Senate negotiators said bipartisan congressional talks on overhauling policing practices have ended without an agreement.
“We need President [Joe] Biden to truly act on this," said Jacari Harris, executive director of the George Floyd Memorial Foundation. "There’s so many victims people we know, people we don’t know, names we’ve said, names we haven’t said that would have been positively impacted if this policing act was in place."
Sen. Cory Booker, D-N.J., has told reporters that bargainers were not making progress on issues like whether to hold individual officers personally liable for abusive behavior.
Booker says there were also unresolved differences over raising professional standards and collecting data on police use-of-force.
"Our efforts on police reform was on providing more resources and then giving concessions on policy positions necessary to do the right thing for the community," Republican Sen.

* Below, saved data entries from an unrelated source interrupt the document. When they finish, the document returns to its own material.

/-- MOV to ROR, MULU and MULS of a purser and the completion of a product: results and flags at the operation width. Of a purser
that executes the instruction at an operation width w, with or without TWICE: MOV copies without flags; ADD, ADC, SUB, SBC
give the result at the width with C the carry (no borrow), Z, N and V the signed overflow; AND, OR, XOR give Z and N alone;
CMP and TST set the flags of SUB and AND and write no register; the shifts and ROR take the source modulo the width and give
Z, N and C the last bit out, which a shift by 0 leaves; results are zero-extended into Xd; MULU and MULS put the 128-bit
product in flight and change nothing else; the oldest product in flight becomes PH:PL. -/
def Obligations.PurserArithmeticCompletes : Prop :=
  (∀ (s : State) (p : Fin 4) (x : PuPre) (i j : Fin 16) (t : Ticks),
    let st : State := { s with dev := s.dev.at_ t }
    s.dev.acts = true →
    st.puReads p x.bytes (puRrCode 0 i j) (x.twice) = true →
    DoesAll (.puMov p x i j t) s t (fun y_ =>
      y_.puSeq p (2 + x.len) 1 x.twice (fun y => y.onPu p (fun c =>
        c.put i (c.low j x.w))))) ∧
  (∀ (s : State) (p : Fin 4) (x : PuPre) (i j : Fin 16) (t : Ticks),
    let st : State := { s with dev := s.dev.at_ t }
    s.dev.acts = true →
    st.puReads p x.bytes (puRrCode 1 i j) (x.twice) = true →
    DoesAll (.puAdd p x i j t) s t (fun y_ =>
      y_.puSeq p (2 + x.len) 1 x.twice (fun y => y.onPu p (fun c =>
        let w := x.w.bits
        let a := c.low i x.w
        let b := c.low j x.w
        let v := (a + b) % 2 ^ w
        c.gives i v { c := decide (2 ^ w ≤ a + b), z := decide (v = 0), n := bitOf v (w - 1), v := decide (signedOf w a + signedOf w b ≠ signedOf w v) })))) ∧
  (∀ (s : State) (p : Fin 4) (x : PuPre) (i j : Fin 16) (t : Ticks),
    let st : State := { s with dev := s.dev.at_ t }
    s.dev.acts = true →
    st.puReads p x.bytes (puRrCode 2 i j) (x.twice) = true →
    DoesAll (.puSub p x i j t) s t (fun y_ =>
      y_.puSeq p (2 + x.len) 1 x.twice (fun y => y.onPu p (fun c =>
        let w := x.w.bits
        let a := c.low i x.w
        let b := c.low j x.w
        let v := (a + 2 * 2 ^ w - b) % 2 ^ w
        c.gives i v { c := decide (b ≤ a), z := decide (v = 0), n := bitOf v (w - 1), v := decide (signedOf w a - signedOf w b ≠ signedOf w v) })))) ∧
  (∀ (s : State) (p : Fin 4) (x : PuPre) (i j : Fin 16) (t : Ticks),
    let st : State := { s with dev := s.dev.at_ t }
    s.dev.acts = true →
    st.puReads p x.bytes (puRrCode 3 i j) (x.twice) = true →
    DoesAll (.puAdc p x i j t) s t (fun y_ =>
      y_.puSeq p (2 + x.len) 1 x.twice (fun y => y.onPu p (fun c =>
        let w := x.w.bits
        let a := c.low i x.w
        let b := c.low j x.w
        let v := (a + b + b2n c.c) % 2 ^ w
        c.gives i v { c := decide (2 ^ w ≤ a + b + b2n c.c), z := decide (v = 0), n := bitOf v (w - 1), v := decide (signedOf w a + signedOf w b + b2n c.c ≠ signedOf w v) })))) ∧
  (∀ (s : State) (p : Fin 4) (x : PuPre) (i j : Fin 16) (t : Ticks),
    let st : State := { s with dev := s.dev.at_ t }
    s.dev.acts = true →
    st.puReads p x.bytes (puRrCode 4 i j) (x.twice) = true →
    DoesAll (.puSbc p x i j t) s t (fun y_ =>
      y_.puSeq p (2 + x.len) 1 x.twice (fun y => y.onPu p (fun c =>
        let w := x.w.bits
        let a := c.low i x.w
        let b := c.low j x.w
        let v := (a + 2 * 2 ^ w - b - (1 - b2n c.c)) % 2 ^ w
        c.gives i v { c := decide (b + (1 - b2n c.c) ≤ a), z := decide (v = 0), n := bitOf v (w - 1), v := decide (signedOf w a - signedOf w b - ((1 - b2n c.c : Nat) : Int) ≠ signedOf w v) })))) ∧
  (∀ (s : State) (p : Fin 4) (x : PuPre) (i j : Fin 16) (t : Ticks),
    let st : State := { s with dev := s.dev.at_ t }
    s.dev.acts = true →
    st.puReads p x.bytes (puRrCode 8 i j) (x.twice) = true →
    DoesAll (.puCmp p x i j t) s t (fun y_ =>
      y_.puSeq p (2 + x.len) 1 x.twice (fun y => y.onPu p (fun c =>
        let w := x.w.bits
        let a := c.low i x.w
        let b := c.low j x.w
        let v := (a + 2 * 2 ^ w - b) % 2 ^ w
        c.setCond { c := decide (b ≤ a), z := decide (v = 0), n := bitOf v (w - 1), v := decide (signedOf w a - signedOf w b ≠ signedOf w v) })))) ∧
  (∀ (s : State) (p : Fin 4) (x : PuPre) (i j : Fin 16) (t : Ticks),
    let st : State := { s with dev := s.dev.at_ t }
    s.dev.acts = true →
    st.puReads p x.bytes (puRrCode 5 i j) (x.twice) = true →
    DoesAll (.puAnd p x i j t) s t (fun y_ =>
      y_.puSeq p (2 + x.len) 1 x.twice (fun y => y.onPu p (fun c =>
        let w := x.w.bits
        let a := c.low i x.w
        let b := c.low j x.w
        let v := a &&& b
        c.gives i v { c.cond with z := decide (v = 0), n := bitOf v (w - 1) })))) ∧
  (∀ (s : State) (p : Fin 4) (x : PuPre) (i j : Fin 16) (t : Ticks),
    let st : State := { s with dev := s.dev.at_ t }
    s.dev.acts = true →
    st.puReads p x.bytes (puRrCode 6 i j) (x.twice) = true →
    DoesAll (.puOr p x i j t) s t (fun y_ =>
      y_.puSeq p (2 + x.len) 1 x.twice (fun y => y.onPu p (fun c =>
        let w := x.w.bits
        let a := c.low i x.w
        let b := c.low j x.w
        let v := a ||| b
        c.gives i v { c.cond with z := decide (v = 0), n := bitOf v (w - 1) })))) ∧
  (∀ (s : State) (p : Fin 4) (x : PuPre) (i j : Fin 16) (t : Ticks),
    let st : State := { s with dev := s.dev.at_ t }
    s.dev.acts = true →
    st.puReads p x.bytes (puRrCode 7 i j) (x.twice) = true →
    DoesAll (.puXor p x i j t) s t (fun y_ =>
      y_.puSeq p (2 + x.len) 1 x.twice (fun y => y.onPu p (fun c =>
        let w := x.w.bits
        let a := c.low i x.w
        let b := c.low j x.w
        let v := a ^^^ b
        c.gives i v { c.cond with z := decide (v = 0), n := bitOf v (w - 1) })))) ∧
  (∀ (s : State) (p : Fin 4) (x : PuPre) (i j : Fin 16) (t : Ticks),
    let st : State := { s with dev := s.dev.at_ t }
    s.dev.acts = true →
    st.puReads p x.bytes (puRrCode 9 i j) (x.twice) = true →
    DoesAll (.puTst p x i j t) s t (fun y_ =>
      y_.puSeq p (2 + x.len) 1 x.twice (fun y => y.onPu p (fun c =>
        let w := x.w.bits
        let a := c.low i x.w
        let b := c.low j x.w
        let v := a &&& b
        c.setCond { c.cond with z := decide (v = 0), n := bitOf v (w - 1) })))) ∧
  (∀ (s : State) (p : Fin 4) (x : PuPre) (i j : Fin 16) (t : Ticks),
    let st : State := { s with dev := s.dev.at_ t }
    s.dev.acts = true →
    st.puReads p x.bytes (puRrCode 10 i j) (x.twice) = true →
    DoesAll (.puLsl p x i j t) s t (fun y_ =>
      y_.puSeq p (2 + x.len) 1 x.twice (fun y => y.onPu p (fun c =>
        let w := x.w.bits
        let a := c.low i x.w
        let k := c.low j x.w % w
        let v := a * 2 ^ k % 2 ^ w
        c.gives i v { c.cond with z := decide (v = 0), n := bitOf v (w - 1), c := if k = 0 then c.c else bitOf a (w - k) })))) ∧
  (∀ (s : State) (p : Fin 4) (x : PuPre) (i j : Fin 16) (t : Ticks),
    let st : State := { s with dev := s.dev.at_ t }
    s.dev.acts = true →
    st.puReads p x.bytes (puRrCode 11 i j) (x.twice) = true →
    DoesAll (.puLsr p x i j t) s t (fun y_ =>
      y_.puSeq p (2 + x.len) 1 x.twice (fun y => y.onPu p (fun c =>
        let w := x.w.bits
        let a := c.low i x.w
        let k := c.low j x.w % w
        let v := a / 2 ^ k
        c.gives i v { c.cond with z := decide (v = 0), n := bitOf v (w - 1), c := if k = 0 then c.c else bitOf a (k - 1) })))) ∧
  (∀ (s : State) (p : Fin 4) (x : PuPre) (i j : Fin 16) (t : Ticks),
    let st : State := { s with dev := s.dev.at_ t }
    s.dev.acts = true →
    st.puReads p x.bytes (puRrCode 12 i j) (x.twice) = true →
    DoesAll (.puAsr p x i j t) s t (fun y_ =>
      y_.puSeq p (2 + x.len) 1 x.twice (fun y => y.onPu p (fun c =>
        let w := x.w.bits
        let a := c.low i x.w
        let k := c.low j x.w % w
        let v := patternOf w (signedOf w a / (2 ^ k : Int))
        c.gives i v { c.cond with z := decide (v = 0), n := bitOf v (w - 1), c := if k = 0 then c.c else bitOf a (k - 1) })))) ∧
  (∀ (s : State) (p : Fin 4) (x : PuPre) (i j : Fin 16) (t : Ticks),
    let st : State := { s with dev := s.dev.at_ t }
    s.dev.acts = true →
    st.puReads p x.bytes (puRrCode 13 i j) (x.twice) = true →
    DoesAll (.puRor p x i j t) s t (fun y_ =>
      y_.puSeq p (2 + x.len) 1 x.twice (fun y => y.onPu p (fun c =>
        let w := x.w.bits
        let a := c.low i x.w
        let k := c.low j x.w % w
        let v := (a / 2 ^ k + a * 2 ^ (w - k)) % 2 ^ w
        c.gives i v { c.cond with z := decide (v = 0), n := bitOf v (w - 1), c := if k = 0 then c.c else bitOf v (w - 1) })))) ∧
  (∀ (s : State) (p : Fin 4) (w : PuWidth) (i j : Fin 16) (t : Ticks),
    let st : State := { s with dev := s.dev.at_ t }
    s.dev.acts = true →
    st.puReads p w.prefix (puRrCode 14 i j) (none) = true →
    DoesAll (.puMulu p w i j t) s t (fun x =>
      x.puSeq p (2 + w.pre) 1 none (fun y => y.onPu p (fun c =>
        { c with products := c.products ++ [BitVec.ofNat 128 (c.low i w * c.low j w)] })))) ∧
  (∀ (s : State) (p : Fin 4) (w : PuWidth) (i j : Fin 16) (t : Ticks),
    let st : State := { s with dev := s.dev.at_ t }
    s.dev.acts = true →
    st.puReads p w.prefix (puRrCode 15 i j) (none) = true →
    DoesAll (.puMuls p w i j t) s t (fun x =>
      x.puSeq p (2 + w.pre) 1 none (fun y => y.onPu p (fun c =>
        { c with products := c.products ++ [BitVec.ofNat 128 (patternOf 128 (signedOf w.bits (c.low i w) * signedOf w.bits (c.low j w)))] })))) ∧
  (∀ (s : State) (p : Fin 4) (q : BitVec 128) (rest : List (BitVec 128)) (t : Ticks),
    let d := s.dev.at_ t
    s.dev.acts = true →
    d.flt.chipSafe = false →
    (d.pu p).products = q :: rest →
    DoesAll (.puProductComplete p t) s t (fun x =>
      x.onPu p (fun c => { c with pl := q.setWidth 64, ph := (q >>> 64).setWidth 64, products := rest })))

Tim Scott of South Carolina said.
Scott said he was "deeply disappointed" that Democrats rejected a deal on some issues.
The intersection of 38th Street and Chicago Avenue in south Minneapolis is where the world learned Floyd’s name in the deadly encounter with Minneapolis Police in May 2020, and visitors continue to come to the intersection.
"The people who come here from all over the world have shown me support and love, it’s become part of my healing process," Angela Harrelson, Floyd’s aunt, said.
Harrelson reflected on bipartisan congressional talks on the George Floyd Justice in Policing Act of 2021 after they ended without a compromise in the Senate following approval from the U.S. House.
"It is a disappointment for not just the family but the Black and brown community," Harrelson said.
Just down the street from 38th and Chicago is the Central Area Neighborhood Development Organization, where Tommy McBrayer works as a community organizer.
"The movement is still going to be the movement because you still have the people," McBrayer said. "Of course we’re disappointed…we’re just trying to add our ‘two cents’ to help things run more smoothly."
McBrayer hopes lawmakers continue conversations over law enforcement reform.
"It doesn’t mean we are giving up,” Harrelson said. “I know deep inside it will happen, it’s all in time, it’s all in God’s time, people know that bill deserves to be in place, it deserves to be there."
The Associated Press contributed to this story.